While acknowledging that “in the Founding era, the primary evil that Framers sought to prevent through the Establishment Clause may well have been the establishment of a state religion aligning with one particular sect of Protestant Christianity,” he said that over time, “that understanding has evolved and, quite naturally, broadened” to rather pertain to Christianity over other religions.
“In light of this nation’s vastly diverse religious tapestry, there is no justification to sanction government’s establishment of a category of favored religions—like monotheistic or theistic faiths—through legislative prayer,” he wrote.
He concluded, in analyzing legal precedent, that there is no harm in allowing atheists to deliver the invocation as both the sacred and secular can be represented without issue. Conner opined that legislative prayer does not have to be defined as entreating God.
“[S]eeking to include secular or nontheist invocations does not automatically impugn the constitutionality of legislative prayer,” Conner concluded. “[M]any legislative bodies have granted requests from atheists, secular humanists, and other nontheists to deliver opening invocations while simultaneously permitting theistic invocations.”
“Granting such requests has not resulted in a concomitant challenge to the ability of the legislative body to open with prayer,” he said. “The two concepts are not mutually exclusive. To hold otherwise implies that ‘prayer’ in the legislative prayer context must be defined as a theistic invocation, which of course is not so.”
Pointing to language in the 2014 U.S. Supreme Court decision of Town of Greece v. Galloway, which stated that legislative prayer is to “reflect values long part of the nation’s heritage,” be “solemn and respectful in tone,” and remind “lawmakers to transcend petty differences in pursuit of a higher purpose,” Conner felt that atheists could still accomplish these purposes with their invocation.
“Nontheistic invocations are equally capable of satisfying these lofty objectives,” he concluded. “We reiterate that many legislative bodies across this nation have opened with nontheistic invocations, and there is no evidence that such prayers fared worse than their theistic counterparts at fulfilling the foregoing purposes.

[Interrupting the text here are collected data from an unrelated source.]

/-- FEXPO.GETEXP (R193). -/
def execFexpoGetexp (k : Ctl) (m : FloatMod) (a b : Operand) (s : State) : Host.Outcome State Fault Refusal :=
  runWarp (.fexpoGetexp k m a b) (fun v => v.fdone .f32 false a (fun l _ => getexpRes (v.fval m.fmt false b l 0))) s

/-- FEXPO.GETMANT (R193). -/
def execFexpoGetmant (k : Ctl) (m : FloatMod) (a b : Operand) (s : State) : Host.Outcome State Fault Refusal :=
  runWarp (.fexpoGetmant k m a b) (fun v => v.fun1 m a b (fun _ x bits => getmantRes m.fmt x bits)) s

/-! ### Dot products and complex products (R194, R195) -/

/-- A sum of an addend and products, rounded once to FP32: a NaN operand comes first, then 0 × ∞, then the sum (R194). -/
def dotRes (rm : Rnd) (addends : List FVal) (prods : List (FVal × FVal)) : FRes :=
  let ops := addends ++ prods.flatMap (fun p => [p.1, p.2])
  if ops.any FVal.isNan then fCanon .f32 (nanFlag ops)
  else if prods.any (fun p => zeroTimesInf p.1 p.2) then fCanon .f32 flagNV
  else roundVal .f32 rm (fSum rm (addends ++ prods.map (fun p => p.1.mul p.2)))

/-- FDOT2 (R194). -/
def execFdot2 (k : Ctl) (m : FloatMod) (a b c : Operand) (s : State) : Host.Outcome State Fault Refusal :=
  runWarp (.fdot2 k m a b c) (fun v =>
    let x := fun l e => (v.fval m.fmt true b l e, v.fval m.fmt true c l e)
    v.fdone .f32 false a (fun l _ => dotRes (v.mode m.rm) [v.fval .f32 false a l 0] [x l 0, x l 1])) s

/-- Real and imaginary part of a complex source (R195). -/
def WarpView.complex (v : WarpView) (o : Operand) (l : Nat) : FVal × FVal :=
  match o with
  | .imm x => (Machine.fval .f32 (floatImm .f32 x), .fin false 0 0)
  | _ => (Machine.fval .f32 ((v.raw false o 0 l).setWidth 64), Machine.fval .f32 ((v.raw false o 1 l).setWidth 64))

/-- FMAD2: each component is an exact sum rounded once (R195). -/
def warpFmad2 (mad conj : Bool) (rm : Rnd) (a b c : Operand) (v : WarpView) : WarpRes :=
  let rm := v.mode rm
  let comp := fun (l : Nat) (im : Bool) =>
    let (ar, ai) := v.complex a l
    let (br, bi) := v.complex b l
    let (cr, ci) := v.complex c l
    let ci := if conj then ci.neg else ci
    if im then dotRes rm (if mad then [ai] else []) [(br, ci), (bi, cr)]
    else dotRes rm (if mad then [ar] else []) [(br, cr), (bi.neg, ci)]
  .done { st := v.s,
          writes := v.w64 a (fun l => ((comp l true).bits.setWidth 32 ++ (comp l false).bits.setWidth 32 : BitVec 64)),
          flags := [Lanes.of (fun l => (comp l true).flags ||| (comp l false).flags)] }

/-- FMAD2 (R195). -/
def execFmad2 (k : Ctl) (mad conj : Bool) (m : FloatMod) (a b c : Operand) (s : State) :
    Host.Outcome State Fault Refusal :=
  runWarp (.fmad2 k mad conj m a b c) (warpFmad2 mad conj m.rm a b c) s

/-! ### Sticky flags (R196) -/

/-- The active lanes' sticky flags changed by their source values. -/
def WarpView.setFlags (v : WarpView) (f : BitVec 5 → BitVec 5 → BitVec 5) (b : Operand) : WarpRes :=
  .done { st := v.s.modWarp v.is.g v.is.w (fun w =>
    { w with threads := Lanes.of (fun l =>
        let t := w.threads.get l
        if v.active.has l then { t with flags := f t.flags ((v.r32 false b l).setWidth 5) } else t) }) }

/-- FSTAT.GET (R196). -/
def execFstatGet (k : Ctl) (a : Operand) (s : State) : Host.Outcome State Fault Refusal :=
  runWarp (.fstatGet k a) (fun v => .write v (v.w32 a (fun l => (v.w.threads.get l).flags.setWidth 32))) s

We further observe that both theistic and nontheistic invocations could contravene the purposes of legislative prayer if they were divisive, exclusionary, or disparaging.”
“In other words, it is the content of the prayers, rather than their theistic or nontheistic nature, that matters,” Conner said.
Read Conner’s ruling in full here.
According to the office of the chaplain of the U.S. House of Representatives, the first prayer of the Continental Congress was presented on Sept. 7, 1774 by Jacob Duche of Christ Church of Philadelphia, and was delivered in the name of Jesus.
“O Lord our Heavenly Father, high and mighty King of kings, and Lord of lords, who dost from thy throne behold all the dwellers on earth and reignest with power supreme and uncontrolled over all the kingdoms, empires and governments,” he prayed, “look down in mercy, we beseech Thee, on these our American States, who have fled to Thee from the rod of the oppressor and thrown themselves on Thy gracious protection, desiring to be henceforth dependent only on Thee.”